Data cleansing (or data cleaning) is the set of processes used to correct or remove incorrect, incomplete, duplicate or badly formatted data from a dataset. It's the action phase within your data quality management framework: first you profile and detect (data profiling), then you measure with KPIs, and finally you clean. This article covers that third phase in detail.
The five phases of the process
1Detection
You can't clean what you haven't identified. This phase relies on profiling and on the quality rules already defined: nulls where there shouldn't be any, out-of-range values, inconsistent formats, duplicate records. The output should be a concrete list of affected records, not a general impression that "the data is dirty."
2Standardization
Before fixing content errors, formats need to be unified: dates in a single format, consistent upper/lowercase, homogeneous units of measurement, normalized country codes (ES vs Spain vs España). Without this step, the deduplication in the next phase fails, because the system doesn't recognize two records as the same when they're actually identical but written differently.
3Deduplication
Identifying and merging records that represent the same real-world entity. Exact deduplication (same value across all fields) is straightforward; the hard part is fuzzy deduplication, when two customer records have an almost identical name, the same phone number, but a different email. Here it helps to define explicit business rules for which record "wins" in a conflict (the most recent one, the one from the most trusted source, the most complete one).
4Validation and correction
Apply the already-defined quality rules to confirm the corrected data meets expected thresholds. Some errors can be fixed automatically (normalizing a zip code, filling in a country from a zip code); others require human review because an automatic fix could introduce a different error than the original.
5Enrichment
An optional but common phase: filling in missing data using external or internal sources (verifying a tax ID against an official registry, filling in geographic coordinates from an address).
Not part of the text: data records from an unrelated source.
-- ==== Sys2Proof/Proofs/CompareSkip.lean ====
section
/-! PROOFS. Proofs/CompareSkip.lean: what a compare-and-skip changes besides the PC (R190 of spec/43_compare_skip.md). -/

namespace Sys2Proof.Machine

section
variable {s t : State} {needs : List Need} {cond : State → Byte → Bool} {f : Byte} {a : Bank}

/-- The four instructions are one shape: they differ in the registers they need and in the condition alone. -/
theorem exec_compareSkip {i : Instr} (hi : i ∈ [.cpfseq f a, .cpfsgt f a, .cpfslt f a, .tstfsz f a]) :
    ∃ needs cond, ∀ s, exec i s = conclude s 2#21 (runCompareSkip needs cond f a s) := by
  simp only [List.mem_cons, List.not_mem_nil, or_false] at hi
  rcases hi with rfl | rfl | rfl | rfl <;> exact ⟨_, _, fun _ => rfl⟩

/-- A step that leaves the core running was not refused: every cell it reads holds a value. -/
theorem ready_of_compareSkip_running (h : conclude s 2#21 (runCompareSkip needs cond f a s) = .next t) (ht : t.run = .running) :
    s.ready (s.resolve f a) needs := by
  rcases planRead_cases s (s.resolve f a) needs with ⟨hready, -⟩ | ⟨c, -, hplan⟩
  · exact hready
  · simp only [runCompareSkip, hplan, Except.map, conclude, Host.Outcome.next.injEq] at h
    subst h
    cases ht

/-- The read, the FSR update and the advance of the PC are all that a compare-and-skip does to the state. -/
theorem compareSkip_state (hready : s.ready (s.resolve f a) needs)
    (h : conclude s 2#21 (runCompareSkip needs cond f a s) = .next t) :
    let acc := s.operand (s.resolve f a)
    t = { (s.afterRead acc).applyUpd acc.upd with pc := t.pc } := by
  simp only [runCompareSkip, planRead_of_ready hready, Except.map, conclude, Host.Outcome.next.injEq] at h
  subst h
  rfl

end

/-- R70: only a read of PCL changes the state. -/
theorem State.afterRead_of_ne_pcl {acc : Access} (h : acc.ea ≠ pclAddr) (s : State) : s.afterRead acc = s := if_neg h

/-- Settles O34: the read leaves the state as it was but at PCL, and there is no FSR update but in the modes that move an FSR; what these
two effects are is `runCompareSkip_spec`. -/
theorem compareChangesOnlyPc : Obligations.CompareChangesOnlyPc := by
  intro s t i f a hi acc _ hexec ht
  obtain ⟨needs, cond, hshape⟩ := exec_compareSkip hi
  rw [hshape] at hexec
  have hready := ready_of_compareSkip_running hexec ht
  refine ⟨fun hpcl hupd => ?_, ?_⟩
  · calc t
      _ = { (s.afterRead acc).applyUpd acc.upd with pc := t.pc } := compareSkip_state hready hexec
      _ = { s with pc := t.pc } := by rw [State.afterRead_of_ne_pcl hpcl, hupd]; rfl
  · obtain ⟨t', hnext, effect⟩ := runCompareSkip_spec (cond := cond) hready 0x00#8
    obtain rfl : t' = t := Host.Outcome.next.inj (hnext.symm.trans hexec)
    exact ⟨effect.latched rfl, effect.updated⟩

end Sys2Proof.Machine
end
Enrichment improves completeness, but introduces an external dependency that also needs monitoring.
Automation vs manual review
Not everything should be automated. Automation makes sense when the correction rule is deterministic and low-risk: normalizing a date format, trimming whitespace, unifying uppercase. It's dangerous when the correction involves a business decision: deciding which customer record is the "correct" one between two duplicates with different data, or inferring a missing value that later feeds an automated business decision. In high-risk AI systems under the AI Act, any automatic correction applied to training data must also be documented: what changed, why, and under what criteria.
Where to clean in the pipeline
| Point in the pipeline | Advantage | Risk |
|---|---|---|
| At the source (before ingestion) | Prevents the error from propagating through the whole pipeline | You don't always control the source system |
| In the staging layer | You keep a raw copy for audit purposes before cleaning | Requires more storage and orchestration |
| In the transformation layer (dbt, Spark) | Cleaning stays versioned alongside business logic | Mixing cleaning with transformation makes debugging harder |
The most robust practice is to clean in staging, always keeping the original raw data. That way you can reprocess if a cleaning rule turns out to be wrong, without depending on re-extracting from the source system.
Tools
For small volumes, OpenRefine is still a solid, visual option. For production pipelines, cleaning usually lives as transformations inside dbt or Spark, built on the rules you already defined with your detection data quality tools.
The most common mistake
Cleaning without fixing the root cause. If the same duplicates arrive every week from the same source system, the problem isn't cleaning — it's the capture process. A good data cleansing program always includes a feedback loop back to the data's origin, not just a recurring patch downstream.